Layfield is an old hand in the Virginia market. He was the president and chief operating officer of Signet Banking Corp. of Richmond when it was sold to First Union Corp. in 1997. (First Union is now a part of Wells Fargo & Co.) Other Xenith executives worked at Signet or First Union.

Layfield said that immediately after the deal closes SuffolkFirst Bank would add a branch in Richmond and one in northern Virginia. (The three it has right now are in Suffolk.)

In return for recapitalizing the bank, Xenith's owners would swap their shares for stock in First Bankshares, whose stockholders could choose between keeping their shares or cashing out at $9.23 apiece. That price is 1.28 times First Bankshares' tangible book value and more than triple where the stock was trading before the deal was announced last month. The deal values First Bankshares at $21 million.

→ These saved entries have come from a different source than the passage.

-- ==== Sys2Proof/Machine/LineEvents.lean ====
section
/-! DEFINITION. The commands of the Dock Line (chapter 1) and FULL_RESET: what the line does to the station, and what
the station does to the line. A command whose condition does not hold changes nothing (log 4). -/

namespace Sys2Proof.Machine

/-! ### FULL_RESET -/

/-- FULL_RESET (R21 and every chapter's reset rule): the straps and raw levels are sampled at the release, and every
block holds its state after a full reset. -/
def execFullReset (straps : Straps) (boltReadsOpen beamABroken beamBBroken : Bool) (s : State) :
    Host.Outcome State Fault Refusal :=
  .next (State.atRelease straps boltReadsOpen beamABroken beamBBroken s.pending)

/-! ### Quiet and access -/

/-- The instant at which the line has been recessive for 22 bit-times, where the start of the stretch is known (R3). -/
def State.reachQuiet (s : State) : State :=
  match s.line.recessiveSince with
  | some i => s.reachInstant (i.plusUs (22 * s.bitUs))
  | none => s

/-- A stuck-line condition ends at quiet, and the 60,000 ms count of LINE runs from its end (R17, R18). -/
def State.endStuck (s : State) : State :=
  if s.line.stuck then
    { s with
      line := { s.line with
        stuck := false, lineClearAt := if s.line.lineRaised then some (s.clock.ms + 60000) else none } }
  else s

/-- The line becomes quiet (R3): a stuck line ends, and a station that holds a sendable frame starts its access wait
with the last sender held now (R12). -/
def State.becomeQuiet (s : State) : State :=
  let ended := s.reachQuiet.endStuck
  let still :=
    { ended with
      line := { ended.line with quiet := some { start := ended.clock, lastSender := ended.line.lastSender } } }
  { still with line := { still.line with wait := still.waitDue } }

/-- No character and no transmission is in progress. -/
def State.lineFree (s : State) : Bool := s.line.tx.isNone && s.line.charEndsAt.isNone

/-- QUIET (R3, R12, R17). -/
def execQuiet (s : State) : Host.Outcome State Fault Refusal :=
  answerNext (if s.lineFree && s.line.quiet.isNone then s.becomeQuiet else s)

/-- The access wait ends with the line still quiet, and the head frame starts (R12, R14). -/
def State.accessWaitEnds (s : State) : State :=
  match s.line.quiet, s.line.wait with
  | some q, some bits => (s.reachInstant (q.start.plusUs (bits * s.bitUs))).startTransmission
  | _, _ => s

/-- ACCESS_WAIT_EXPIRY (R12, R14, R183). -/
def execAccessWaitExpiry (s : State) : Host.Outcome State Fault Refusal := answerNext s.accessWaitEnds

/-! ### The end of an attempt -/

/-- The bit-times of a frame of these bytes (R1). -/
def frameBits (bytes : List Byte) : Nat := bytes.length * 11

/-- The characters completed before the bit that differed are received, and the character in progress goes on (R15). -/
def State.keepOwnCharacters (t : Transmission) (bit : Nat) (s : State) : State :=
  let whole := bit / 11
  let ended := t.start.plusUs (whole * 11 * s.bitUs)
  let heard :=
    if whole = 0 then s
    else
      let out := s.abandonForOwn t
      { out with line := { out.line with rx := some (t.bytes.take whole), rxCharEnd := some ended } }
  { heard with line := { heard.line with charEndsAt := some (ended.plusUs (11 * s.bitUs)) } }

/-- The echo check fails at `bit` of the frame: the line is released at the next bit boundary and the attempt is
contended (R15). -/
def State.echoFails (bit : Nat) (s : State) : State :=
  match s.line.tx with
  | some t =>
    if bit < frameBits t.bytes then
      ((s.reachInstant (t.start.plusUs ((bit + 1) * s.bitUs))).keepOwnCharacters t bit).endContended
    else s
  | none => s

/-- ECHO_CHECK_FAIL (R9, R10, R15, R19). -/
def execEchoCheckFail (bit : Nat) (s : State) : Host.Outcome State Fault Refusal := answerNext (s.echoFails bit)

/-- The owner's "sent" answer (R11, Table 1-3): the hire controller alone acts on one, that of its CLM (R112). -/
def State.answerSent (e : TxEntry) (serial : BitVec 8) (s : State) : State :=
  if e.kind = .clm then s.clmSent e.ref serial s.clock.ms else s

/-- The line controller's own part of a clean send (R14, R16). -/
def State.countSent (e : TxEntry) (s : State) : State :=
  { s with
    line := { s.line with
      queue := removeEntry e.ref s.line.queue, tx := none, serial := s.line.serial + 1, lastSender := s.number,
      recessiveSince := some s.clock } }

/-- The station's own frame, as handed back. -/
def State.ownFrame (s : State) (e : TxEntry) : Frame :=
  { kind := e.kind, sender := s.number, serial := s.line.serial, body := e.body }

/-- The frame was sent intact (R14): the entry goes, the serial advances, the frame is handed back, the owner is
answered, and a held beacon body is offered anew (R9). -/
def State.sentIntact (t : Transmission) (e : TxEntry) (s : State) : State :=
  let counted := (s.abandonForOwn t).countSent e
  let answered := (counted.hearSelf.blocksTake (s.ownFrame e) (some e.ref)).answerSent e s.line.serial
  if e.kind = .bcn then answered.offerHeld else answered

/-- The last stop bit of the station's own frame has ended. -/
def State.transmissionEnds (s : State) : State :=
  match s.line.tx, s.line.txEntry with
  | some t, some e => (s.reachInstant (t.start.plusUs (frameBits t.bytes * s.bitUs))).sentIntact t e
  | _, _ => s

/-- SENT_INTACT (R9, R14, R16). -/
def execSentIntact (s : State) : Host.Outcome State Fault Refusal := answerNext s.transmissionEnds

/-! ### Reception -/

/-- The character is the second check character of the frame in progress. -/
def endsFrame (bytes : List Byte) (c : LineChar) : Bool :=
  c.stopGood && !c.mark && decide (4 ≤ bytes.length) && decide (bytes.length + 1 = 6 + fieldAt bytes 3 1)

/-- The character abandons the frame in progress: a framing error, an early mark, or a length above 48 (R4, R6). -/
def abandonsFrame (bytes : List Byte) (c : LineChar) : Bool :=
  !c.stopGood || c.mark || (decide (bytes.length = 3) && decide (48 < c.data.toNat))

/-- FRAME_RECEIVED (R5, R19, and the rule of each listening block). -/
def execFrameReceived (c : LineChar) (s : State) : Host.Outcome State Fault Refusal :=
  answerNext
    (match s.line.rx with
     | some bytes => if endsFrame bytes c then s.lineReceives c else s
     | none => s)

/-- FRAME_ABANDONED (R4, R6, R18). -/
def execFrameAbandoned (c : LineChar) (s : State) : Host.Outcome State Fault Refusal :=
  answerNext
    (match s.line.rx with
     | some bytes => if abandonsFrame bytes c then s.lineReceives c else s
     | none => s)

/-- The 34th recessive bit-time begins inside a frame (R6). -/
def State.receiveGap (s : State) : State :=
  match s.line.rx, s.line.rxCharEnd with
  | some _, some i => if s.lineFree then (s.reachInstant (i.plusUs (33 * s.bitUs))).abandonFrame else s
  | _, _ => s

/-- RECEIVE_GAP_EXPIRY (R6, R18). -/
def execReceiveGapExpiry (s : State) : Host.Outcome State Fault Refusal := answerNext s.receiveGap

/-- A start bit is accepted, at the middle of its bit-time (R2, R13): quiet and an access wait end, and the character
ends 10.5 bit-times later. -/
def State.startBitTaken (s : State) : State :=
  { s with
    line := { s.line with
      quiet := none, wait := none, recessiveSince := none,
      charEndsAt := some (s.clock.plusUs (s.bitUs * 21 / 2)) } }

/-- START_BIT (R2, R3, R13). -/
def execStartBit (s : State) : Host.Outcome State Fault Refusal :=
  answerNext (if s.lineFree then s.startBitTaken else s)

/-- LINE_CHARACTER (R2, R4 to R6). -/
def execLineCharacter (c : LineChar) (s : State) : Host.Outcome State Fault Refusal := answerNext (s.lineReceives c)

/-! ### Line faults and deadlines -/

/-- The stuck line is detected (R17): a wait is abandoned, LINE is raised (R18), and then an attempt ends contended; R17
names these effects without an order (DESIGN CHOICE, log 41). -/
def State.detectStuck (s : State) : State :=
  let stuck : State := { s with line := { s.line with stuck := true, quiet := none, wait := none, recessiveSince := none } }
  (stuck.raiseLine s.clock.ms).endContended

/-- STUCK_LINE (R17, R18); a MONITOR runs no line-fault mechanism. -/
def execStuckLine (s : State) : Host.Outcome State Fault Refusal :=
  answerNext (if s.sends && !s.line.stuck && s.line.charEndsAt.isNone then s.detectStuck else s)

/-- LINE is cleared (R18). -/
def State.lineClears (s : State) : State :=
  match s.line.lineRaised, s.line.stuck, s.line.lineClearAt with
  | true, false, some due =>
    let reached := s.reachMs due
    { reached with line := { reached.line with lineRaised := false, lineClearAt := none } }.clearPost .line
  | _, _, _ => s

/-- LINE_CLEAR (R18, R159). -/
def execLineClear (s : State) : Host.Outcome State Fault Refusal := answerNext s.lineClears

/-- The entries whose deadlines are still to be taken: all but one in transmission whose deadline has passed (R10). -/
def State.deadlinesRunning (s : State) : List TxEntry :=
  s.line.queue.filter (fun e => !(s.line.inTransmission e && msReached e.deadline s.clock.ms))

/-- The entry with the earliest deadline; of equal ones the first in the queue. -/
def earliestDeadline : List TxEntry → Option TxEntry
  | [] => none
  | e :: rest =>
    match earliestDeadline rest with
    | none => some e
    | some f => if msReached e.deadline f.deadline then some e else some f

/-- The earliest deadline passes (R10): the entry is removed, or in transmission left to the end of its attempt. -/
def State.deadlinePasses (s : State) : State :=
  match earliestDeadline s.deadlinesRunning with
  | some e =>
    let reached := s.reachMs e.deadline
    if s.line.inTransmission e then reached else reached.removeBusy e
  | none => s

/-- DEADLINE_EXPIRY (R10, R11). -/
def execDeadlineExpiry (s : State) : Host.Outcome State Fault Refusal := answerNext s.deadlinePasses

end Sys2Proof.Machine
end

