-- ==== Sys2Proof/Machine/PortOps.lean ====
section
/-! DEFINITION. The local port: the judging of a request record, each request's effect, and the read transaction
(chapter 11). -/

namespace Sys2Proof.Machine

/-! ### Responses (R180, R181) -/

/-- The filler byte. -/
def filler : Byte := 0xFF

/-- The port works in every role but POST (R179). -/
def State.portWorks (s : State) : Bool := !s.isPost

/-- The request is answered: the buffer takes the response with its read mark clear, and an unread one is discarded. -/
def State.respondCarrying (status : PortStatus) (body : List Byte) (carried : Carried) (s : State) : State :=
  { s with
    port := { s.port with response := some { bytes := responseBytes status body, carried := carried }, readMark := false } }

/-- The request is answered without a body. -/
def State.respond (status : PortStatus) (s : State) : State := s.respondCarrying status [] .nothing

/-- A notice is offered for a request, whose answer is OK, or LINE-BUSY when the offer is refused at once (R181). -/
def State.respondOffer (kind : Kind) (body : List Byte) (s : State) : State :=
  match s.offer kind body with
  | (s, some _) => s.respond .ok
  | (s, none) => s.respond .lineBusy

/-! ### Requests that read (R182, R188) -/

/-- The station id STATUS gives (R182). -/
def State.statusStation (s : State) : Nat := if s.isTerminal then s.terminal.stationId else s.peers.adoptedId

/-- The window bytes STATUS gives: the van's window record, NONE elsewhere. With state NONE the serial byte is 00H, for
which R182 and Table 12-8 give no value (DESIGN CHOICE, log 37). -/
def State.statusWindow (s : State) : List Byte :=
  match s.isVan, s.van.window with
  | true, some w => be1 1 ++ be1 w.serial
  | _, _ => be1 0 ++ be1 0

/-- The body of a STATUS response (Table 12-8). Its overflow byte, whose codes Table 12-8 does not give, is 1 while the mark
is set and 0 while it is clear (DESIGN CHOICE, log 39). -/
def State.statusBody (s : State) : List Byte :=
  be1 (roleCode s.straps.role) ++ be1 s.number ++ be2 s.statusStation ++ be1 s.time.quality.code ++
    be2 (if s.isTerminal then s.terminal.active.version else 0) ++
    be2 (if s.isTerminal then s.terminal.staging.version else 0) ++ be1 s.port.events.length ++
    be1 (flagBit s.port.overflow 0) ++ s.statusWindow

/-- STATUS (R182). -/
def State.requestStatus (body : List Byte) (s : State) : State :=
  if body = [] then s.respondCarrying .ok s.statusBody (.status false) else s.respond .refusedRange

/-- PEER-READ (R182). -/
def State.requestPeerRead (body : List Byte) (s : State) : State :=
  if decide (body.length = 1) && decide (fieldAt body 0 1 ≤ 31) then
    s.respondCarrying .ok (peerReadBody (fieldAt body 0 1) (s.peerEntry (fieldAt body 0 1))) .nothing
  else s.respond .refusedRange

/-- EVENT-READ (R188). -/
def State.requestEventRead (body : List Byte) (s : State) : State :=
  if body = [] then
    match s.port.events with
    | [] => s.respond .ok
    | e :: behind => s.respondCarrying .ok (eventResponse behind.length e) .event
  else s.respond .refusedRange

/-! ### The terminal's requests (R183 to R185) -/

/-- STATION-SET (R183). -/
def State.requestStationSet (body : List Byte) (s : State) : State :=
  if decide (body.length ≠ 2) || decide (fieldAt body 0 2 = 0) then s.respond .refusedRange
  else if s.terminal.stationId ≠ 0 then s.respond .refusedState
  else { s with terminal := { s.terminal with stationId := fieldAt body 0 2 } }.respond .ok

/-- The period of the TIM timer (R183). -/
def timPeriod : Ms := 10000

/-- The period of the TRF cycle timer (R184). -/
def trfPeriod : Ms := 6000

/-- A TIM is queued with an empty body, which its attempt fills (R183). -/
def timToFill : List Byte := []

/-- TIME-SET (R40, R183). -/
def State.requestTimeSet (body : List Byte) (s : State) : State :=
  if decide (body.length ≠ 6) || decide (999 < fieldAt body 4 2) then s.respond .refusedRange
  else
    let adopted := s.adoptTime (fieldAt body 0 4 * 1000 + fieldAt body 4 2)
    let restarted := { adopted with terminal := { adopted.terminal with timAt := some (s.clock.ms + timPeriod) } }
    if restarted.timQueued then restarted.respond .ok else restarted.respondOffer .tim timToFill

/-- The TIM timer expires (R183). -/
def State.timTimerExpires (due : Ms) (s : State) : State :=
  let restarted := { s with terminal := { s.terminal with timAt := some (due + timPeriod) } }
  if decide (restarted.time.quality = .set) && !restarted.timQueued then restarted.send .tim timToFill else restarted

/-- TARIFF-LOAD (R184). -/
def State.requestTariffLoad (body : List Byte) (s : State) : State :=
  match trfOf body with
  | none => s.respond .refusedRange
  | some v =>
    match stagePiece s.terminal.active s.terminal.staging v with
    | none => s.respond .refusedState
    | some staging =>
      { s with terminal := { s.terminal with staging := staging } }.respondOffer .trf
        (trfBody v.version v.index v.piece)

/-- TARIFF-COMMIT (R184). -/
def State.requestTariffCommit (body : List Byte) (s : State) : State :=
  if body ≠ [] then s.respond .refusedRange
  else if s.terminal.staging.complete then
    { s with
      terminal := { s.terminal with
        active := s.terminal.staging, staging := Tariff.empty, trfIndex := 0,
        trfAt := some (s.terminal.trfAt.getD (s.clock.ms + trfPeriod)) } }.respond .ok
  else s.respond .refusedState

/-- The TRF cycle timer expires (R184): the piece at the cycle's index is offered and the index advances. -/
def State.trfCycleExpires (due : Ms) (s : State) : State :=
  let index := s.terminal.trfIndex
  let advanced :=
    { s with
      terminal := { s.terminal with trfAt := some (due + trfPeriod), trfIndex := (index + 1) % 9 } }
  match s.terminal.active.pieces.getD index none with
  | some piece => advanced.send .trf (trfBody s.terminal.active.version index piece)
  | none => advanced

/-- MEMBER-PUSH (R93, R185). -/
def State.requestMemberPush (body : List Byte) (s : State) : State :=
  match mbrOf body with
  | some e => { s with view := s.view.put e }.respondOffer .mbr (mbrBody e)
  | none => s.respond .refusedRange

/-- FAULT-CLEAR (R185). -/
def State.requestFaultClear (body : List Byte) (s : State) : State :=
  if decide (body.length = 5) && decide (fieldAt body 0 4 ≠ 0) && clearableClass (fieldAt body 4 1) then
    s.respondOffer .fcl (fclBody (fieldAt body 0 4) (fieldAt body 4 1))
  else s.respond .refusedRange

/-! ### The van's requests (R186) -/

/-- The van's window record is OPEN with this serial. -/
def State.windowIs (s : State) (serial : Nat) : Bool :=
  match s.van.window with
  | some w => decide (w.serial = serial)
  | none => false

/-- VAN-OPEN (R186). -/
def State.requestVanOpen (body : List Byte) (s : State) : State :=
  match vopOf body with
  | none => s.respond .refusedRange
  | some v => if s.windowIs v.serial then s.respond .refusedState else s.respondOffer .vop (vopBody v)

/-- VAN-CLOSE (R186). -/
def State.requestVanClose (body : List Byte) (s : State) : State :=
  if body.length ≠ 1 then s.respond .refusedRange
  else if s.windowIs (fieldAt body 0 1) then s.respondOffer .vcl (vclBody (fieldAt body 0 1))
  else s.respond .refusedState

/-! ### The judging of a record (R181, Table 11-3) -/

/-- The roles Table 11-3 gives for a request. -/
def RequestKind.allows (k : RequestKind) (role : Role) : Bool :=
  match k with
  | .status => decide (role ≠ .post)
  | .peerRead => decide (role ≠ .post)
  | .stationSet => decide (role = .terminal)
  | .timeSet => decide (role = .terminal)
  | .tariffLoad => decide (role = .terminal)
  | .tariffCommit => decide (role = .terminal)
  | .memberPush => decide (role = .terminal)
  | .faultClear => decide (role = .terminal)
  | .vanOpen => decide (role = .van)
  | .vanClose => decide (role = .van)
  | .eventRead => decide (role ≠ .post)

/-- While a request transaction of `count` bytes runs, filler is shifted out (R180). -/
def State.shiftFiller (count : Nat) (s : State) : State :=
  { s with port := { s.port with shiftedOut := List.replicate count filler } }

/-- A well-formed record of a known kind: the role test, then the request itself. A post's port takes no request. -/
def State.takeRequest (k : RequestKind) (request : List Byte → State → State) (body : List Byte) (s : State) : State :=
  if s.portWorks then
    let shifted := s.shiftFiller (4 + body.length)
    if k.allows s.straps.role then request body shifted else shifted.respond .refusedRole
  else s

/-- The request of a kind. -/
def requestOf : RequestKind → List Byte → State → State
  | .status => fun body s => s.requestStatus body
  | .peerRead => fun body s => s.requestPeerRead body
  | .stationSet => fun body s => s.requestStationSet body
  | .timeSet => fun body s => s.requestTimeSet body
  | .tariffLoad => fun body s => s.requestTariffLoad body
  | .tariffCommit => fun body s => s.requestTariffCommit body
  | .memberPush => fun body s => s.requestMemberPush body
  | .faultClear => fun body s => s.requestFaultClear body
  | .vanOpen => fun body s => s.requestVanOpen body
  | .vanClose => fun body s => s.requestVanClose body
  | .eventRead => fun body s => s.requestEventRead body

/-- A request transaction of these bytes, judged in order (R181). -/
def State.takeRecord (bytes : List Byte) (s : State) : State :=
  if s.portWorks then
    if !requestWellFormed bytes then (s.shiftFiller bytes.length).respond .badCheck
    else
      match requestKindOf (fieldAt bytes 0 1) with
      | none => (s.shiftFiller bytes.length).respond .refusedRange
      | some k => s.takeRequest k (requestOf k) ((bytes.drop 2).take (fieldAt bytes 1 1))
  else s

/-! ### The read transaction (R180, R182, R188) -/

/-- The bytes shifted out: the response's, then filler. -/
def shiftOut (response : List Byte) (count : Nat) : List Byte :=
  response.take count ++ List.replicate (count - response.length) filler

/-- What a full read does beside emptying the buffer. -/
def LocalPort.readInFull (p : LocalPort) : Carried → LocalPort
  | .nothing => p
  | .status droppedSince => { p with overflow := p.overflow && droppedSince }
  | .event => { p with events := p.events.drop 1 }

/-- A read transaction that clocks `count` bytes out after the read code. -/
def State.readsResponse (count : Nat) (s : State) : State :=
  match s.port.response with
  | some r =>
    let shifted := { s.port with shiftedOut := shiftOut r.bytes count }
    if r.bytes.length ≤ count then
      { s with port := { shifted.readInFull r.carried with response := none, readMark := true } }
    else { s with port := shifted }
  | none => { s with port := { s.port with shiftedOut := shiftOut [] count } }

end Sys2Proof.Machine
end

First Bankshares would change its name to Xenith Bankshares Inc.; it would continue using the SuffolkFirst handle in existing markets and use the Xenith brand in new ones. The new company would be headquartered in Richmond.

Darrell Swanigan, First Bankshares' chief executive and president, would become a regional executive vice president, and other managers would remain too.

"This opens up a tremendous amount of opportunity for us so that we can reach out to a broader segment of our market with additional capital and make larger loans to any one individual or corporation," Swanigan said. "This opportunity to team up with some very knowledgeable Virginia bankers who know the Virginia landscape quite well, added to the management team we have here … was just a good fit for both companies. And naturally, the opportunity to expand outside the Suffolk market is going to be opened up."

SuffolkFirst isn't suffering like other banks across the country, and Swanigan said Xenith approached his company about the deal. The bank's ratio of noncurrent to total loans was 0.93% at the end of March, compared with the average for banks with $100 million to $300 million in assets in Virginia of 1.66% and nationally of 2.64%.

The bank's total risk-based capital ratio, at 15.25%, is in line with Virginia peers' 15.75% and above the national average of 14.59% for banks its size.

Of the $40 million Xenith has lined up, $35 million would come from the Dallas private-equity firm BankCap Partners and the rest from the organizers.

Brian Jones, a partner with BankCap, said it doesn't mind Xenith's strategy change.

"An acquisition of an existing bank in the current environment is a good move for the team … and it presents some strong opportunities for the bank," Jones said. "It is an opportunistic deal, given what has happened in banking sector since we set out."

The core strategy of focusing on midsize business customers will remain the same as organizers originally envisioned, Layfield said. "We are still going to be very clearly focused on that middle market space," he said. "This will add to that a bit more of a retail focus than we would have otherwise envisioned, but having said that, SuffolkFirst is largely a community bank that targets smaller business."

Still, with its capital targets lowered Xenith is now expecting to court a lower tier of that middle market. Originally Xenith wanted to cater to businesses with annual sales of up to $250 million. Layfield said the plan now is to focus on customers with sales up to $100 million.

On the other hand, SuffolkFirst, whose focus is customers with sales of $10 million or less, would quadruple its lending limit after the merger, to $8 million per customer.

Michael W. Clarke, the president and CEO of the $750 million-asset Access National Corp. in Reston, Va., said time is of the essence for Xenith to get started because of the lending opportunities healthy banks have now.

"A lot of banks on the competitive landscape are internally focused because of credit issues," he said. "Our bank has relatively healthy credit metrics. That is affording us some opportunity to pick up new business. Us and Xenith are in the same camp." It is a "great environment for well-capitalized, well-managed community banks."